Thursday, January 13, 2005

If I Negotiate With Credit Card Companies Myself, Will It Negatively Affect My Credit Score?

If I Negotiate With Credit Card Companies Myself, Will It Negatively Affect My Credit Score?

If you lose your income, you may find yourself with credit card accounts that you are having trouble paying. As these balances become past due and move further into delinquency, account holders may try to negotiate with the credit card companies for lower interest rates, reduced balances or other more favorable terms. Negotiations that change the agreed payment of the account can have an effect on your credit score.

Types

    There are three primary types of concessions that people look for with credit cards. You can negotiate for a reduced or deferred payment for a short time or a lower interest rate. There can be a significant savings even with an interest rate cut of a few points. As a last resort, you can negotiate with a credit card company for a lump sum reduced payment.

Significance

    Not being able to honor your word about debt repayment is serious when it comes to your credit score.

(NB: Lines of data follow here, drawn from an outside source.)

/-- A8: V[2] is ignored. -/
theorem test_shl : after 0x812E (with12 0x80 0xAA) v1f = some (0x00, 1) ∧
    after 0x812E (with12 0x40 0xAA) v1f = some (0x80, 0) := by decide

/-- I1. -/
theorem test_ldI : after 0xAFFF State.reset State.i = some 0x0FFF := by decide

/-- I2: the sum wraps at 16 bits; VF kept. -/
theorem test_addI : after 0xF11E { with12 2 0 with i := 0xFFFF } (fun t => (t.i, t.reg 15)) = some (0x0001, 0) ∧
    after 0xF11E { with12 1 0 with i := 0x0FFF } (fun t => (t.i, t.reg 15)) = some (0x1000, 0) := by decide

/-- A12: the draw A7 of the input queue, which is consumed. -/
theorem test_rnd :
    after 0xC10F { State.reset with rndIn := [0xA7, 0x11] } (fun t => (t.reg 1, t.rndIn)) = some (0x07, [0x11]) := by decide

/-- G1: columns 60 to 63 and 0 to 3 of row 5; 59 and 4 stay off. -/
theorem test_drw_wraps_in_x :
    after 0xD121 (bytes { with12 0x3C 0x05 with i := 0x300 } 0x300 [0xFF]) (pixels [(59, 5), (60, 5), (63, 5), (0, 5), (3, 5), (4, 5)])
      = some [false, true, true, true, true, false] := by decide

/-- G4: (0,0) on, (1,0) erased, (5,5) kept; VF is 1. -/
theorem test_drw_collision :
    after 0xD121 (bytes { with12 0 0 with i := 0x300, screen := (Screen.dark.invert 1 0).invert 5 5 } 0x300 [0xC0])
      (fun t => (pixels [(0, 0), (1, 0), (5, 5)] t, t.reg 15))
      = some ([true, false, true], 1) := by decide

/-- K1, K2: keys 3 and 7 pressed. -/
theorem test_skp : after 0xE19E { with12 3 0 with keysIn := [keys37] } State.pc = some 0x0204 ∧
    after 0xE19E { with12 4 0 with keysIn := [keys37] } State.pc = some 0x0202 := by decide

/-- K3, K4. -/
theorem test_sknp : after 0xE1A1 { with12 3 0 with keysIn := [keys37] } State.pc = some 0x0202 ∧
    after 0xE1A1 { with12 4 0 with keysIn := [keys37] } State.pc = some 0x0204 := by decide

/-- K5, K6. -/
theorem test_key_index : after 0xE19E (with12 0x10 0) record = some (6, 0x0200, 0xE19E, 0x0010) ∧
    after 0xE1A1 (with12 0xFF 0) record = some (6, 0x0200, 0xE1A1, 0x00FF) := by decide

/-- K10: read before the decrement. -/
theorem test_ldVxDT : after 0xF107 { State.reset with dt := 5 } (fun t => (t.reg 1, t.dt)) = some (5, 4) := by decide

/-- K12, K14. -/
theorem test_ldDTVx : after 0xF115 { with12 0 0 with dt := 7 } State.dt = some 0 ∧
    after 0xF115 (with12 0xFF 0) State.dt = some 0xFE := by decide

/-- K15. -/
theorem test_ldSTVx : after 0xF118 { with12 3 0 with dt := 1 } (fun t => (t.st, t.dt)) = some (2, 0) := by decide

/-- K7: the lowest pressed key. -/
theorem test_ldVxK :
    after 0xF50A { State.reset.setReg 5 9 with keysIn := [keys37] } (fun t => (t.reg 5, t.pc))
      = some (3, 0x0202) := by decide

/-- K8: no net advance, the timer counts. -/
theorem test_ldVxK_waits :
    after 0xF50A { State.reset.setReg 5 9 with dt := 2 } (fun t => (t.reg 5, t.pc, t.dt)) = some (9, 0x0200, 1) := by decide

/-- I4: glyph F; 10 hexadecimal faults. -/
theorem test_ldF : after 0xF129 (with12 0x0F 0) State.i = some 0x009B ∧
    after 0xF129 (with12 0x10 0) record = some (5, 0x0200, 0xF129, 0x0010) := by decide

/-- I8: 156. -/
theorem test_ldB :
    after 0xF133 { with12 156 0 with i := 0x300 } (fun t => Memory.readBytes t.mem 0x300 3) = some [1, 5, 6] := by decide

/-- I9. -/
theorem test_ldB_bounds :
    after 0xF133 { with12 0xFF 0 with i := 0xFFE } (fun t => (record t, Memory.readBytes t.mem 0xFFE 2))
      = some ((4, 0x0200, 0xF133, 0x1000), [0, 0]) ∧
    after 0xF133 { with12 0xFF 0 with i := 0x1234 } record = some (4, 0x0200, 0xF133, 0x1234) := by decide

/-- I10: V[0] to V[2], not V[3]; I unchanged. -/
theorem test_stRegs :
    after 0xF255 { ((with12 0x22 0x33).setReg 0 0x11).setReg 3 0x44 with i := 0x300 }
      (fun t => (Memory.readBytes t.mem 0x300 4, t.i))
      = some ([0x11, 0x22, 0x33, 0x00], 0x300) := by decide

/-- I10: the last range that fits, and the first that does not. -/
theorem test_stRegs_bounds :
    after 0xFF55 { (State.reset.setReg 0 1).setReg 15 0xEE with i := 0xFF0 }
      (fun t => (Memory.read t.mem 0xFF0, Memory.read t.mem 0xFFF))
      = some (0x01, 0xEE) ∧
    after 0xFF55 { State.reset with i := 0xFF1 } record = some (4, 0x0200, 0xFF55, 0x1000) := by decide

/-- I11: V[0] to V[2], not V[3]. -/
theorem test_ldRegs :
    after 0xF265 (bytes { State.reset with i := 0x300 } 0x300 [0x11, 0x22, 0x33, 0x44])
      (fun t => [t.reg 0, t.reg 1, t.reg 2, t.reg 3])
      = some [0x11, 0x22, 0x33, 0x00] := by decide

/-- I5: the font from reset. -/
theorem test_ldRegs_font :
    after 0xF265 { State.reset with i := 0x050 } (fun t => [t.reg 0, t.reg 1, t.reg 2])
      = some [0xF0, 0x90, 0x90] := by decide

/-- D-2. -/
theorem test_nop :
    after 0x8008 { State.reset with dt := 2 } (fun t => (t.pc, t.opcode, t.dt)) = some (0x0202, 0x8008, 1) := by decide

/-- G6: n = 0 reads nothing and clears VF. -/
theorem test_drw_no_rows :
    after 0xD120 { State.reset.setReg 15 9 with i := 0x1000 } (fun t => (t.reg 15, t.fault))
      = some (0, FaultRecord.empty) := by decide

/-- C-3: pc FFF faults and stays. -/
theorem test_fetch_bounds :
    steps { State.reset with pc := 0xFFF } (fun t => record t == (1, 0x0FFF, 0, 0x0FFF) && t.pc == 0xFFF) := by decide

/-- C-6: 5 and 1, then 3 and 0 after a second cycle. -/
theorem test_timers_floor : after 0x6000 { State.reset with dt := 5, st := 1 } (fun t => (t.dt, t.st)) = some (4, 0) ∧
    after 0x6000 { State.reset with dt := 4, st := 0 } (fun t => (t.dt, t.st)) = some (3, 0) := by decide

/-- M1: the four bytes and their neighbours. -/
theorem test_rom_load : (boot [0xDE, 0xAD, 0xBE, 0xEF]).map (fun s => Memory.readBytes s.mem 0x1FF 6) =
    some [0x00, 0xDE, 0xAD, 0xBE, 0xEF, 0x00] := by decide

/-- M3: the first and the last byte of the font. -/
theorem test_reset_font_ends : Memory.read State.reset.mem 0x050 = 0xF0 ∧ Memory.read State.reset.mem 0x09F = 0x80 ∧
    Memory.read State.reset.mem 0x04F = 0 ∧ Memory.read State.reset.mem 0x0A0 = 0 := by decide

/-- G1 as the port shows it: word 380 on, word 384 off. -/
theorem test_display_port :
    (match step ((bytes { with12 0x3C 0x05 with i := 0x300 } 0x300 [0xFF]).withFetchWord 16 0xD121) with
    | .next t => (displayWord t 380, displayWord t 384)
    | _ => (0, 0)) = (0xFFFFFFFF, 0x00000000) := by decide

/-! ### Witnesses: states and operands that meet the hypotheses of each statement, at the bounds of each clause -/

/-- The word `w` placed at `pc` in `s`. -/
def placed (w : Nat) (s : State) : State := s.withFetchWord 16 w

/-- The hypotheses of a statement about a cycle of a running machine whose `pc` is inside memory. -/
abbrev Fetches (s : State) : Prop := s.Running ∧ s.pc.toNat ≤ 0xFFE

/-- The state a halted machine is in after `00EE` at reset (vector F2). -/
def haltedState : State := { State.reset with fault := ⟨.stackUnderflow, 0x0200, 0x00EE, 0⟩ }

/-- A parked machine: `1200` at 0x200 (vector F5), with both timers running. -/
def parkedState : State := placed 0x1200 { State.reset with dt := 3, st := 1 }

/-- A machine waiting at `F50A` with one empty keypad array presented. -/
def waitingState : State := placed 0xF50A { State.reset with keysIn := [Vector.replicate 16 false], dt := 2 }

/-- StepRunsTheDecodedInstruction: a handler that raises nothing (at the last `pc` too), one that raises, and the model's stop. -/
theorem witness_step_runs :
    (Fetches (placed 0x6A05 State.reset) ∧ decode (Claims.wordAtPc (placed 0x6A05 State.reset)) = .ldImm 10 0x05 ∧
      steps (placed 0x6A05 State.reset) (fun t => t.fault.cause == .none)) ∧
    (Fetches (placed 0x6107 { State.reset with pc := 0xFFE }) ∧
      steps (placed 0x6107 { State.reset with pc := 0xFFE }) (fun t => t.pc == 0x1000)) ∧
    (Fetches (placed 0x00EE State.reset) ∧ steps (placed 0x00EE State.reset) (fun t => t.fault.cause != .none)) ∧
    (Fetches (placed 0x00EE { State.reset with sp := 17 }) ∧
      exec .ret { State.reset with sp := 17 } = .fault .stackPointerOutOfRange) := by
  refine ⟨by decide, by decide, by decide, by decide, rfl⟩

/-- FetchIsBigEndian: the bytes of the example, and a step that keeps running. -/
theorem witness_fetch : Memory.read (placed 0x6A05 State.reset).mem 0x200 = 0x6A ∧
    Memory.read (placed 0x6A05 State.reset).mem 0x201 = 0x05 ∧ Fetches (placed 0x6A05 State.reset) ∧
    steps (placed 0x6A05 State.reset) (fun t => t.fault.cause == .none && t.opcode == 0x6A05) := by decide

Banks and other companies loan money based on your ability to pay. Problems paying your bills in the past may carry on into the future. In a negotiation, the bank may view you as someone who has not kept your word.

Considerations

    You can still be current on your account and receive a reduced monthly payment or a reduction in interest rate. The most important thing to do is to ask for it. Call customer service for your credit card. The card company may ask that you close your account and convert it to a fixed-term loan. To negotiate a lower balance payoff, you will usually need to be delinquent, sometimes by several months. The credit card company has no reason to negotiate a lower balance when it is getting paid as agreed. The lender will also expect a lump sum payoff, so you will need to have the money in hand when negotiating.

Effects

    If you negotiate a reduced interest rate with your credit card company, it will probably not affect your credit. Card companies and banks do this routinely to try to keep customers who may otherwise leave them. This is less expensive for them than getting a new customer. If you negotiate a reduced payoff amount on a past due balance, it will have a serious effect on your credit score. The lender will view payment of anything less than the full balance as a negative. The effects of this negative reporting will lessen with time.

Benefits

    The biggest benefit of negotiating with credit card companies is that you could save money. With a reduced interest rate you could save thousands of dollars and shorten the amount of time it takes you to pay off your debt. Negotiating a reduced balance payoff could eliminate a debt that is in collections. This could also save you from further collection action.

Warning

    Be careful when using a debt settlement company. Many of them have extremely high fees, and you must pay them before they pay off any of the debt. In addition, you will generally not receive any more favorable terms using a debt settlement company than you will by working with the credit card company on your own.